In the car they found the hideously carved box of fragrant wood, and the parchment which no man could read. The silver key was gone – presumably with Carter. Further than that there was no certain clue. Detectives from Boston said that the fallen timbers of the old Carter place seemed oddly disturbed, and somebody found a handkerchief on the rock-ridged, sinisterly wooded slope behind the ruins near the dreaded cave called the Snake Den.

It was then that the country legends about the Snake Den gained a new vitality. Farmers whispered of the blasphemous uses to which old Edmund Carter the wizard had put that horrible grotto, and added later tales about the fondness which Randolph Carter himself had had for it when a boy. In Carter’s boyhood the venerable gambrel-roofed homestead was still standing and tenanted by his great-uncle Christopher. He had visited there often, and had talked singularly about the Snake Den. People remembered what he had said about a deep fissure and an unknown inner cave beyond, and speculated on the change he had shown after spending one whole memorable day in the cavern when he was nine. That was in October, too – and ever after that he had seemed to have a uncanny knack at prophesying future events.

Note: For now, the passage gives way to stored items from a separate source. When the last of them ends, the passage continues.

-- ==== Sys2Proof/Machine/Exit.lean ====
section
/-! DEFINITION. The end of threads and crews: `exit` (R123), what a thread lets go as it exits, and the retirement of a crew (R123, R186, R275, R358). -/

namespace Sys2Proof.Machine

/-- A candidate that no program will see is defaulted (R342). -/
def defaultOn (s : State) (x : RaySlot) : State := updRay s x.ray fun r => { r with decision := r.cand.map fun c => { dec := 6, hit := c.1 } }

/-- What a thread leaves at the ray table: its pending decision is defaulted, later events are discarded, and a slot whose ray has ended is free (R342). -/
def leaveRays (s : State) (uid tid : Nat) : State :=
  let s1 := defaultCand s uid tid
  (s1.slots.filter fun x => x.crew == uid && x.tid == tid).foldl (fun s x =>
    let s2 := if x.events.any fun r => candidateEvent r.event then defaultOn s x else s
    if x.final then dropSlot s2 x.id else updSlot s2 x.id fun y => { y with events := [] }) s1

/-- Tokens of home gangs none of whose threads is live pass on (R252). -/
def leaveTokens (c : Crew) : Crew :=
  let dead := fun g => !(c.threads.any fun t => t.live && c.hgang t.tid == g)
  let c1 := { c with tacqWait := c.tacqWait.filter fun w => !dead w.2 }
  (List.range 16).foldl (fun c z => match tokenOf c z with
    | .gang g | .seq g => if dead g then passToken c z else c
    | .nobody => c) c1

/-- Threads cease to be live: bindings end, crew-mode barriers, meets and `regang` waits that they held up are settled. -/
def endThreads (tids : List Nat) (c : Crew) : Crew :=
  let c1 := (endBindings c tids).mapT fun t => if tids.contains t.tid then
    { t with live := false, hold := .none, queue := none, deferred := [], wakeTrap := none, candidate := none, region := t.region + 1 } else t
  let c2 := (List.range 16).foldl (fun c b => completeBarrier b c) c1
  leaveTokens (releaseRegangs (releaseMeets [] c2))

/-- A generator crew whose last thread exits without `pfill` fails its block with cause 3 (R186). -/
def leaveFill (s : State) (uid : Nat) : State := match getCrew s uid with
  | none => s
  | some c => match c.kind with
    | .gen r b _ _ =>
      if stillFills s c && !c.threads.any (fun t => t.live || t.pfillAt.isSome) then failBlock s c.ctx r b 3 0 0 0 0 else s
    | _ => s

/-- Threads of a crew exit (R123); a ring operation that held one of them is withdrawn. -/
def exitThreads (s : State) (uid : Nat) (tids : List Nat) : State :=
  let s1 := tids.foldl (fun s i => leaveRays s uid i) s
  let s2 := updCrew s1 uid (endThreads tids)
  let held := s2.rings.filter fun r => r.crew == uid && tids.contains r.tid && r.op.holds
  let s3 := held.foldl endRing s2
  leaveFill s3 uid

/-- `exit` (R123): a release; the threads whose guards are false move on. -/
def execExit (a : Args) (s : State) : Out :=
  gangDo a.guard s fun e =>
    if e.act.isEmpty then .next (retire e.is e.s)
    else withRelease 3 e fun e =>
      let s1 := updCrew e.s e.is.crew fun c => inactiveMoveOn e (endBindings c e.is.tids)
      .next { exitThreads s1 e.is.crew (e.act.map (·.tid)) with issue := none }

/-! ### Retirement -/

def Counters.zero (n : Counters) : Bool := n == {}

/-- Whether a crew has nothing left to do: every thread has exited, every counter is zero, and no fault waits to be raised. -/
def mayRetire (c : Crew) : Bool :=
  c.threads.all (fun t => !t.live && t.cnt.zero) && c.halt.isNone && c.orphanFaults.isEmpty

/-- The record that is open at an index with this SEQ, as a number, with the run of its crew. -/
def openRecord (s : State) (ctx rec seq : Nat) : Option (Option Nat × Nat) :=
  s.crews.findSome? fun c => if c.ctx != ctx then none else c.halt.bind fun h => match h.phase with
    | .posted r _ => if r = rec ∧ h.seq = seq then some (c.run, recordNum c h h.seq) else none
    | _ => none

/-- The pool entry that a crew's end retires. -/
def retiring (c : Crew) : Option Nat := match c.kind with
  | .task i => if c.entryGone then none else some i
  | _ => none

/-- CREW_RETIRE (R123): a generator's fill is completed; a seed or a task lowers its run's counter; a handler that left its record open aborts the run (R358). -/
def execCrewRetire (crew : Nat) (s : State) : Out :=
  match getCrew s crew with
  | none => .next s
  | some c =>
    if !mayRetire c || (c.run.bind (getRun s)).any (retireHeld s · (retiring c)) then .next s
    else match c.kind with
      | .gen .. =>
        let s1 := if fillComplete s c then fillBlock s c else s
        .next (removeCrew s1 crew)
      | .seed =>
        let s1 := removeCrew s crew
        .next (match c.run with
          | some r => lowerCounter s1 r
          | none => s1)
      | .task i =>
        let s1 := removeCrew s crew
        .next (if c.entryGone then s1 else match c.run.bind (getRun s1) with
          | some r => retireEntry s1 r i
          | none => s1)
      | .handler rec seq => match openRecord s c.ctx rec seq with
        | some (some r, record) => .next (abortRun s r record)
        | _ => .next (removeCrew s crew)

end Sys2Proof.Machine
end

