/-- The element-wise instructions `iadd`, `isub`, `imul.lo`, `imad.lo`, `iminmax` and `iabsneg` complete for every operand, and each element of D is the exact result on the matching elements, kept in its low bits or clamped under `.sat` (R131, R133–R135). `imul.hi`, `imul.wide` and `imad.wide` complete and keep the named bits of the exact product or sum; `idiv` gives the quotient rounded toward zero and the remainder, with the stated results for a zero divisor and for the most negative dividend divided by −1 (R134, R143). -/
def Obligations.IntegerArithmetic : Prop :=
  (∀ (s : State) (is : Issue) (c : Crew) (a : Args), Issues s is c →
     let k := intMods a.m.toNat
     let A := fun (t : Thread) (e : Nat) => asInt k.signed k.w (elem k.w (rd c t a.a k.regs) e)
     let B := fun (t : Thread) (e : Nat) => asInt k.signed k.w (elem k.w (srcB c t a k) e)
     WritesD (.iadd a) a s is c k.regs (fun t => Elements k k.signed fun e => A t e + B t e) ∧
     WritesD (.isub a) a s is c k.regs (fun t => Elements k k.signed fun e => A t e - B t e) ∧
     (k.sub = 0 → WritesD (.imul a) a s is c k.regs fun t => Elements k k.signed fun e => A t e * B t e) ∧
     (k.sub ≠ 2 → WritesD (.imad a) a s is c k.regs fun t => Elements { k with sat := false } k.signed fun e =>
       A t e * asInt k.signed k.w (elem k.w (rd c t a.b k.regs) e) + asInt k.signed k.w (elem k.w (rd c t a.c k.regs) e)) ∧
     WritesD (.iminmax a) a s is c k.regs (fun t => Elements k k.signed fun e => if k.sub = 0 then min (A t e) (B t e) else max (A t e) (B t e)) ∧
     WritesD (.iabsneg a) a s is c k.regs fun t => Elements k true fun e =>
       let x := signExt (elem k.w (rd c t a.a k.regs) e) k.w
       if k.sub = 0 then |x| else -x) ∧
  (∀ (s : State) (is : Issue) (c : Crew) (a : Args), Issues s is c →
     let k := intMods a.m.toNat
     let A := fun t => asInt k.signed k.w (rd c t a.a k.regs)
     let B := fun t => asInt k.signed k.w (srcB c t a k)
     let q : Thread → Int := fun t => if B t = 0 then -1
       else if k.sat ∧ k.signed ∧ A t = -(2 ^ (k.w - 1)) ∧ B t = -1 then 2 ^ (k.w - 1) - 1 else (A t).tdiv (B t)
     let r : Thread → Int := fun t => if B t = 0 then A t else (A t).tmod (B t)
     (k.sub = 1 → WritesD (.imul a) a s is c k.regs fun t v => v = lowBits (A t * B t / 2 ^ k.w) k.w) ∧
     (k.sub = 2 → WritesD (.imul a) a s is c 2 fun t v => v = lowBits (A t * B t) 64) ∧
     (k.sub = 2 → WritesD (.imad a) a s is c 2 fun t v =>
       v = lowBits (A t * asInt k.signed k.w (rd c t a.b k.regs) + asInt k.signed 64 (rd c t a.c 2)) 64) ∧
     (k.sub = 0 → WritesD (.idiv a) a s is c k.regs fun t v => v = lowBits (q t) k.w) ∧
     (k.sub = 1 → WritesD (.idiv a) a s is c k.regs fun t v => v = lowBits (r t) k.w) ∧
     (1 < k.sub → WritesD (.idiv a) a s is c (2 * k.regs) fun t v => v = lowBits (q t) k.w + 2 ^ k.w * lowBits (r t) k.w))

It had rained late in the night that Carter vanished, and no one was quite able to trace his footprints from the car. Inside the Snake Den all was amorphous liquid mud, owing to the copious seepage. Only the ignorant rustics whispered about the prints they thought they spied where the great elms overhang the road, and on the sinister hillside near the Snake Den, where the handkerchief was found. Who could pay attention to whispers that spoke of stubby little tracks like those which Randolph Carter’s square-toed boots made when he was a small boy? It was as crazy a notion as that other whisper – that the tracks of old Benijah Corey’s peculiar heelless boots had met the stubby little tracks in the road. Old Benijah had been the Carters’ hired man when Randolph was young; but he had died thirty years ago.